┌────────

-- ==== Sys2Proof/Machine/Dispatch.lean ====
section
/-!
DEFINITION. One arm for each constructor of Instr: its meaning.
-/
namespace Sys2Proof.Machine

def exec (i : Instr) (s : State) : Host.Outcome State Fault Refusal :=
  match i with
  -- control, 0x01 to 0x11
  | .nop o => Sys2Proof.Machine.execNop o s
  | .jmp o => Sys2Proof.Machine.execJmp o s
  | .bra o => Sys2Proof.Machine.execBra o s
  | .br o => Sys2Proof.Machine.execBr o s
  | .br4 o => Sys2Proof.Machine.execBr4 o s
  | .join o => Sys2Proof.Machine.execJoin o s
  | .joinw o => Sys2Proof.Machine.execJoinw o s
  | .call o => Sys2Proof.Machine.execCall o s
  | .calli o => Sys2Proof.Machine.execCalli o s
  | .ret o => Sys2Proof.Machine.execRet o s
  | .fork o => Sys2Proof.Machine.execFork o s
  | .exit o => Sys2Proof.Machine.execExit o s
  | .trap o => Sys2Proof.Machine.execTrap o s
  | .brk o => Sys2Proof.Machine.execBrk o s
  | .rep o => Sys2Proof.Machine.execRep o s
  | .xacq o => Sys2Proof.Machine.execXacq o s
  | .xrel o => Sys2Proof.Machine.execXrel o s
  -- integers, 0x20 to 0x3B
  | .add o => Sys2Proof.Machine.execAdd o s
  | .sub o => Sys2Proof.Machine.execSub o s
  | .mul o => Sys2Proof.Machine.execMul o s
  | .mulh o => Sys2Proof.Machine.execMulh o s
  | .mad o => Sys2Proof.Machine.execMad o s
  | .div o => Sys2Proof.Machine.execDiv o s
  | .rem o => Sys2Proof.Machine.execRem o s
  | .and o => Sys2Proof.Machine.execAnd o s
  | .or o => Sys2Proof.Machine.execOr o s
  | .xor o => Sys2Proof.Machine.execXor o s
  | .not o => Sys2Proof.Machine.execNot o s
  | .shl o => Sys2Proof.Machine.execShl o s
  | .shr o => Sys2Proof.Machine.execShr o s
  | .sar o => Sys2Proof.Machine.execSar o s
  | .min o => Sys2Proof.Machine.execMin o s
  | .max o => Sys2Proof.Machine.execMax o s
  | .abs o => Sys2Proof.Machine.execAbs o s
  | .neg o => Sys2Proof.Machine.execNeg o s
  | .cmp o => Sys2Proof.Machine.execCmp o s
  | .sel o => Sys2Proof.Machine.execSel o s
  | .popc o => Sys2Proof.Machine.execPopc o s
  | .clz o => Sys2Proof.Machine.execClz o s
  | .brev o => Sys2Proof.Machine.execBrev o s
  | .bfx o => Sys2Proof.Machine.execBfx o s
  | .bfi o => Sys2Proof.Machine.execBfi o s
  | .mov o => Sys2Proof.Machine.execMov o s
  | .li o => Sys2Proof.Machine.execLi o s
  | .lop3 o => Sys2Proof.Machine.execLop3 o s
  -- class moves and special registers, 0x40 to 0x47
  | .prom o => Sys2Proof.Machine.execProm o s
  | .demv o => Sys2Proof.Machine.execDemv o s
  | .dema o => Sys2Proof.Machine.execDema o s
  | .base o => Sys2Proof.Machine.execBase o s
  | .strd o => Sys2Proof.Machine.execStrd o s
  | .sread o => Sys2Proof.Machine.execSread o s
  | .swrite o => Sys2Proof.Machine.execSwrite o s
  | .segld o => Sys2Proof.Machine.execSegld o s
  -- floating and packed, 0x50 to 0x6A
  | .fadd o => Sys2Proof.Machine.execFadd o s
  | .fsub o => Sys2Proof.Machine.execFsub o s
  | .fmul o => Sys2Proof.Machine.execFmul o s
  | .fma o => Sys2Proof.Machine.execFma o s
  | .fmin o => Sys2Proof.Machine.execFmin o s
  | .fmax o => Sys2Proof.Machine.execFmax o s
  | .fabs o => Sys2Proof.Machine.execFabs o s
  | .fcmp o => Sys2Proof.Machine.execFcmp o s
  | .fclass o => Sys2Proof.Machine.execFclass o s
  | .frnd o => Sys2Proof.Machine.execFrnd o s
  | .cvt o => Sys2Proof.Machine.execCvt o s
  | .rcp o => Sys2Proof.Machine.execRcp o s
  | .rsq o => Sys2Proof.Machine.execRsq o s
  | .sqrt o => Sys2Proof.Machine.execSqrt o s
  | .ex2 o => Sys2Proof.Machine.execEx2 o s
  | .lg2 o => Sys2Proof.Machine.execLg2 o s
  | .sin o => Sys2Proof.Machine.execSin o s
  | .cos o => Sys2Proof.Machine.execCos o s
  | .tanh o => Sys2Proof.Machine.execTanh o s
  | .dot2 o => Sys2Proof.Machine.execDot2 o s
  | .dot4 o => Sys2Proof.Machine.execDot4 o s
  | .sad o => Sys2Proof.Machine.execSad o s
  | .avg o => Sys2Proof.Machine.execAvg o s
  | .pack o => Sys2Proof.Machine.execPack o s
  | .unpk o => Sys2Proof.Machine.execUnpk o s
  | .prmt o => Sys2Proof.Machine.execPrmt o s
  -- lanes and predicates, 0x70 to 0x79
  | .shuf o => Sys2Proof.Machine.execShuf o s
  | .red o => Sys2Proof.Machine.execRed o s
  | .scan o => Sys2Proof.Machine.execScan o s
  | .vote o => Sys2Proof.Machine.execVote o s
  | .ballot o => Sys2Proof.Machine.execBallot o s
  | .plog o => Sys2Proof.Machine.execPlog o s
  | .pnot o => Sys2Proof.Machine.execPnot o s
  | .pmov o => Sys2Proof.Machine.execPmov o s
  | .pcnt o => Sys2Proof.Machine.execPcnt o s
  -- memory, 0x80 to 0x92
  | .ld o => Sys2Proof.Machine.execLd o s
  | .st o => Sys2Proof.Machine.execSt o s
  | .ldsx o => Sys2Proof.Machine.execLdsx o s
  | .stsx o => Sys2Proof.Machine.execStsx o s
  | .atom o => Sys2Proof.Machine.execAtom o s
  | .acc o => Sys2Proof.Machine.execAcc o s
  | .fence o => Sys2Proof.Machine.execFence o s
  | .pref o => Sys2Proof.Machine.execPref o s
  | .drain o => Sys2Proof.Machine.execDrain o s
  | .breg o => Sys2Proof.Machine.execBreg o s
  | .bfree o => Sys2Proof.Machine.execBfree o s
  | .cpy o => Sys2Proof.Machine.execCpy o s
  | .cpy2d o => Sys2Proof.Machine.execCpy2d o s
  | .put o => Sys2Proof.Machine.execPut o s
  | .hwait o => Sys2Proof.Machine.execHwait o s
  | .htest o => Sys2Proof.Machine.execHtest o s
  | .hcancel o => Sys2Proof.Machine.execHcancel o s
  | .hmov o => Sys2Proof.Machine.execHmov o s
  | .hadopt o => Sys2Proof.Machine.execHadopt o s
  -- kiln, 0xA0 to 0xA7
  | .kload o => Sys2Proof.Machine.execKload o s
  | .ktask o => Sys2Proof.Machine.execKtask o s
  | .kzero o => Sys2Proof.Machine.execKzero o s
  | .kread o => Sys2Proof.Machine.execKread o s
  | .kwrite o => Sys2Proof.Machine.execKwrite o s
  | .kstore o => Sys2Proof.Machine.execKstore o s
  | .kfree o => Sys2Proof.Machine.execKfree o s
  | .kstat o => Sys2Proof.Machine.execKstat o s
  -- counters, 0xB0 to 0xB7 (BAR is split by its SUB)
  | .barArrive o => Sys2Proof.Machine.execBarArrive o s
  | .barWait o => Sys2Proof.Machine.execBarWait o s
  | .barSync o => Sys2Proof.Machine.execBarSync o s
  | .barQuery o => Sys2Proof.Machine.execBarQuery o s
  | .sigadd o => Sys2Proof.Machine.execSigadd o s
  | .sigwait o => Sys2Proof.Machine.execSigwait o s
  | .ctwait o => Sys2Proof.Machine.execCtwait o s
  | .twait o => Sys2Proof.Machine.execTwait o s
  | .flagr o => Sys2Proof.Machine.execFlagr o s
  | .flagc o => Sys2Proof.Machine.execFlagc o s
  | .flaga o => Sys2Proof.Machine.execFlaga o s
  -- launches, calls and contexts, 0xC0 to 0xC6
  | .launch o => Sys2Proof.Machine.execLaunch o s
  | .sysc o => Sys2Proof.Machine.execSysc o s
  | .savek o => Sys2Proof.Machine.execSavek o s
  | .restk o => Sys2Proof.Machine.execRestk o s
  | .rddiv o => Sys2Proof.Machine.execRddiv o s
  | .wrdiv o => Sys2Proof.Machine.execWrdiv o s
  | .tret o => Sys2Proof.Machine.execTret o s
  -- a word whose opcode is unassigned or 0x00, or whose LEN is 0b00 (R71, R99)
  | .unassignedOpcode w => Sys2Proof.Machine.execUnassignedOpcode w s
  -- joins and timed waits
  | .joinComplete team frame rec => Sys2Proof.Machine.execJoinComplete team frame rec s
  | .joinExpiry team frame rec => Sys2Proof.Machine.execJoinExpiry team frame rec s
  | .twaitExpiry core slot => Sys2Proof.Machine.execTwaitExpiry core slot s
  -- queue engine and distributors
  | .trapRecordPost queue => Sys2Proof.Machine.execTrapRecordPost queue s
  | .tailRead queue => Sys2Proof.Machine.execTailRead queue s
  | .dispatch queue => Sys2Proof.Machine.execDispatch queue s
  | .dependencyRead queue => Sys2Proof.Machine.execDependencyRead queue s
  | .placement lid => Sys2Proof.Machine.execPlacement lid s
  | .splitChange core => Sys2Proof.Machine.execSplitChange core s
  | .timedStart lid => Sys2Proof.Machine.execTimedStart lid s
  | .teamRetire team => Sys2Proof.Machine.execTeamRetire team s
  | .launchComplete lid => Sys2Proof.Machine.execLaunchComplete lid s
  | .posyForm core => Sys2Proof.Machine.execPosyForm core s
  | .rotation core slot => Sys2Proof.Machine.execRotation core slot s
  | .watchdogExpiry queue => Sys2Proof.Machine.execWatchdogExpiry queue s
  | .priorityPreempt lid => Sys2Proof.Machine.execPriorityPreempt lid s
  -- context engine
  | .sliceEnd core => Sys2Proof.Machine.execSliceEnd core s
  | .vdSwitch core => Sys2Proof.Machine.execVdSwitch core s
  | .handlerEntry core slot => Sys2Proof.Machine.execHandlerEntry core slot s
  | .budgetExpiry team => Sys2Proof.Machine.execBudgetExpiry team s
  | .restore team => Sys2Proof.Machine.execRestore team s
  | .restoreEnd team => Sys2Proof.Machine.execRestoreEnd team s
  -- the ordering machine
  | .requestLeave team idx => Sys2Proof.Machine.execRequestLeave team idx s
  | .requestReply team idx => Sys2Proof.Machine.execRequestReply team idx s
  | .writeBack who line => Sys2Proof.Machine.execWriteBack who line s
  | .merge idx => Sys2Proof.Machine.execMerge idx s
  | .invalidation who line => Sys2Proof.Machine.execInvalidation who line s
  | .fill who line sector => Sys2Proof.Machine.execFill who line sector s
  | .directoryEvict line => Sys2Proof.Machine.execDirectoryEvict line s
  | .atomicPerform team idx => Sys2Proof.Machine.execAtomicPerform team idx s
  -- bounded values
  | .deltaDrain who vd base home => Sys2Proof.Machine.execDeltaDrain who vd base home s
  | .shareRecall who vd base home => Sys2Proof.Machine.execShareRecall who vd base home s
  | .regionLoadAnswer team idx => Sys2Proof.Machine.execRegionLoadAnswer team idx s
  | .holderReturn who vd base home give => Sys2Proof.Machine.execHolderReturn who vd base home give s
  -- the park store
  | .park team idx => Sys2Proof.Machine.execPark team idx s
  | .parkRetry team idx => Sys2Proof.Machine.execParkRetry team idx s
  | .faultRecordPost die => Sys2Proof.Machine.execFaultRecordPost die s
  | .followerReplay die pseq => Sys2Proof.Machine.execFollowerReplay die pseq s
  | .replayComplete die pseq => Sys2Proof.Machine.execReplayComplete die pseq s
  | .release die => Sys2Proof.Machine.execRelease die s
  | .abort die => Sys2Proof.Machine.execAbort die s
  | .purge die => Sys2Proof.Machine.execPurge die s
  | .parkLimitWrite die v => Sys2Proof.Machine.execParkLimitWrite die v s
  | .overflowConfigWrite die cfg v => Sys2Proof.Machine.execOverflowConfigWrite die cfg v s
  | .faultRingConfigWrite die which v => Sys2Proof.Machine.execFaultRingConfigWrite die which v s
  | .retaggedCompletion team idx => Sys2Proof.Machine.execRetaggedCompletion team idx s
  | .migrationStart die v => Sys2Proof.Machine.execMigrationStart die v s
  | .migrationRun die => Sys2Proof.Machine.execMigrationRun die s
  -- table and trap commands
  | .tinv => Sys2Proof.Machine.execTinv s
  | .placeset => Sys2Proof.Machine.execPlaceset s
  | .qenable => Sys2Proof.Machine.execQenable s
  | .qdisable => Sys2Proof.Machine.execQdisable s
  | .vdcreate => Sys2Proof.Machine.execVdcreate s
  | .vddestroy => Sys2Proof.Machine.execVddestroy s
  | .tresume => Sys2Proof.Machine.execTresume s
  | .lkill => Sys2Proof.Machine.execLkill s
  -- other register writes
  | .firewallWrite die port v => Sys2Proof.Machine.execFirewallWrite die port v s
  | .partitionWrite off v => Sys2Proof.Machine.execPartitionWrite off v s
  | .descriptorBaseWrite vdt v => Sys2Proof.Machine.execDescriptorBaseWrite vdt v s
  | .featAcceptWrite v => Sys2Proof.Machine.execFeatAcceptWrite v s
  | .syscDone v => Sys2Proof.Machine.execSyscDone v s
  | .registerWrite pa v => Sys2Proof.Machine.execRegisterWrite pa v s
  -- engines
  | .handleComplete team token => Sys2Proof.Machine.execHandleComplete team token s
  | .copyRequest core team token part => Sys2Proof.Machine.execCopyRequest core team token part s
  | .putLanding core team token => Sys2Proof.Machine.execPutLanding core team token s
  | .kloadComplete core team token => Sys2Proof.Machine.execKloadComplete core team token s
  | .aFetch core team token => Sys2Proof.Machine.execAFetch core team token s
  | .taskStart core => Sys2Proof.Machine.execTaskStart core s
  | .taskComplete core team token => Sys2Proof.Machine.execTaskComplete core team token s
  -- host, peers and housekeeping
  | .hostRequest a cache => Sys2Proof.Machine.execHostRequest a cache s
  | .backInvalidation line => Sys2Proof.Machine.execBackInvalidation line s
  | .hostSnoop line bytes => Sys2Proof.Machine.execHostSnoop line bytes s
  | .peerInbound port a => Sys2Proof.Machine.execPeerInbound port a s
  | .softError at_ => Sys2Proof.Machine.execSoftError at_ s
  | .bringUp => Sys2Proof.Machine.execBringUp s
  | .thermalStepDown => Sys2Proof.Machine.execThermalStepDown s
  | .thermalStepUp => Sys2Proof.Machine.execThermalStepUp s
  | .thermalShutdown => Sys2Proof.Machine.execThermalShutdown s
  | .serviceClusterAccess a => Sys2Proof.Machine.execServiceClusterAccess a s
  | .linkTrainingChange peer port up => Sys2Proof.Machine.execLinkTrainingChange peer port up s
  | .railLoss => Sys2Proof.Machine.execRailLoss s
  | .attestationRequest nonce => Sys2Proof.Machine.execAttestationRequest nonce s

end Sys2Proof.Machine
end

└────────
┌────────

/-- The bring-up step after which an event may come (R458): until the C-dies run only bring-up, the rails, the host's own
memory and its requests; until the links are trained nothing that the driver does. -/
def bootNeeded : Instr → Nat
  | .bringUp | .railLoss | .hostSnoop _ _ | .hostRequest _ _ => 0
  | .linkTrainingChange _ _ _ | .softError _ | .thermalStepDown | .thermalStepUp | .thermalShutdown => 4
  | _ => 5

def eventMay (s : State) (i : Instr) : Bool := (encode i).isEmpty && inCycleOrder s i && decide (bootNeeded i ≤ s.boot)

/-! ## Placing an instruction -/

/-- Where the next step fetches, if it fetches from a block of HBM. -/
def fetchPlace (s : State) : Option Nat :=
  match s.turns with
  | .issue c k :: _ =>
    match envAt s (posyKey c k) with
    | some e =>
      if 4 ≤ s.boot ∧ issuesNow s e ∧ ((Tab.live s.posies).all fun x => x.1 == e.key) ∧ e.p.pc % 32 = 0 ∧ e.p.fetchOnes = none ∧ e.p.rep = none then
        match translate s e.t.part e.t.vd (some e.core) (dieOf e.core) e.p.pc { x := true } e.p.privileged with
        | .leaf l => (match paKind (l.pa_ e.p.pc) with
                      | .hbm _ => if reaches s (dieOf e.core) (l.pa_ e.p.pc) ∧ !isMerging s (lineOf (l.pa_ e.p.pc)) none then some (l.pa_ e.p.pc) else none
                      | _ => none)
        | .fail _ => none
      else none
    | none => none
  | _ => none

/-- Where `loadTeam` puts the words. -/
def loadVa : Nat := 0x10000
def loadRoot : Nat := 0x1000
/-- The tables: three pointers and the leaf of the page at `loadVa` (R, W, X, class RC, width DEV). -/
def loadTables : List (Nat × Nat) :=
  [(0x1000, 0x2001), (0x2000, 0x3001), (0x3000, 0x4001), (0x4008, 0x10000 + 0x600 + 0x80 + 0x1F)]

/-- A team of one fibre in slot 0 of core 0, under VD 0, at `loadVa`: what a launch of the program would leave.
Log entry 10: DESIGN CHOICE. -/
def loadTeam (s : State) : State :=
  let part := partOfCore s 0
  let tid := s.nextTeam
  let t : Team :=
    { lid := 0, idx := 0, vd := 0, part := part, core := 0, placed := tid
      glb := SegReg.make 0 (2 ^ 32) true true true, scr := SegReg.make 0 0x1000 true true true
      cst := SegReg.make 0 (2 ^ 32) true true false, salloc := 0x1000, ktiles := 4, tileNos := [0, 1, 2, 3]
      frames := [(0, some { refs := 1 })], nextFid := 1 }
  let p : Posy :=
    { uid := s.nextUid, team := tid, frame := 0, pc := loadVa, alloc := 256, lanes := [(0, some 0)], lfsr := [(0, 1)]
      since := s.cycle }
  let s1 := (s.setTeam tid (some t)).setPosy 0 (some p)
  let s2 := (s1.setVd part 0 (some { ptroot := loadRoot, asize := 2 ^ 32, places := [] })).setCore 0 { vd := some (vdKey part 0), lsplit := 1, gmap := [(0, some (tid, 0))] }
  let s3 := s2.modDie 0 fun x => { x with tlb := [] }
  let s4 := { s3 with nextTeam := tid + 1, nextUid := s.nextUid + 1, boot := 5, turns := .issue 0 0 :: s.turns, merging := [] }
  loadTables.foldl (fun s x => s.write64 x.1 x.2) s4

└────────

In the listing above, find the line containing "Sys2Proof.Machine.execBarSync o s" and the line containing "Sys2Proof.Machine.execTrapRecordPost queue s". Output them and every line between, exactly, and nothing else.

## Task result
  | .barSync o => Sys2Proof.Machine.execBarSync o s
  | .barQuery o => Sys2Proof.Machine.execBarQuery o s
  | .sigadd o => Sys2Proof.Machine.execSigadd o s
  | .sigwait o => Sys2Proof.Machine.execSigwait o s
  | .ctwait o => Sys2Proof.Machine.execCtwait o s
  | .twait o => Sys2Proof.Machine.execTwait o s
  | .flagr o => Sys2Proof.Machine.execFlagr o s
  | .flagc o => Sys2Proof.Machine.execFlagc o s
  | .flaga o => Sys2Proof.Machine.execFlaga o s
  -- launches, calls and contexts, 0xC0 to 0xC6
  | .launch o => Sys2Proof.Machine.execLaunch o s
  | .sysc o => Sys2Proof.Machine.execSysc o s
  | .savek o => Sys2Proof.Machine.execSavek o s
  | .restk o => Sys2Proof.Machine.execRestk o s
  | .rddiv o => Sys2Proof.Machine.execRddiv o s
  | .wrdiv o => Sys2Proof.Machine.execWrdiv o s
  | .tret o => Sys2Proof.Machine.execTret o s
  -- a word whose opcode is unassigned or 0x00, or whose LEN is 0b00 (R71, R99)
  | .unassignedOpcode w => Sys2Proof.Machine.execUnassignedOpcode w s
  -- joins and timed waits
  | .joinComplete team frame rec => Sys2Proof.Machine.execJoinComplete team frame rec s
  | .joinExpiry team frame rec => Sys2Proof.Machine.execJoinExpiry team frame rec s
  | .twaitExpiry core slot => Sys2Proof.Machine.execTwaitExpiry core slot s
  -- queue engine and distributors
  | .trapRecordPost queue => Sys2Proof.Machine.execTrapRecordPost queue s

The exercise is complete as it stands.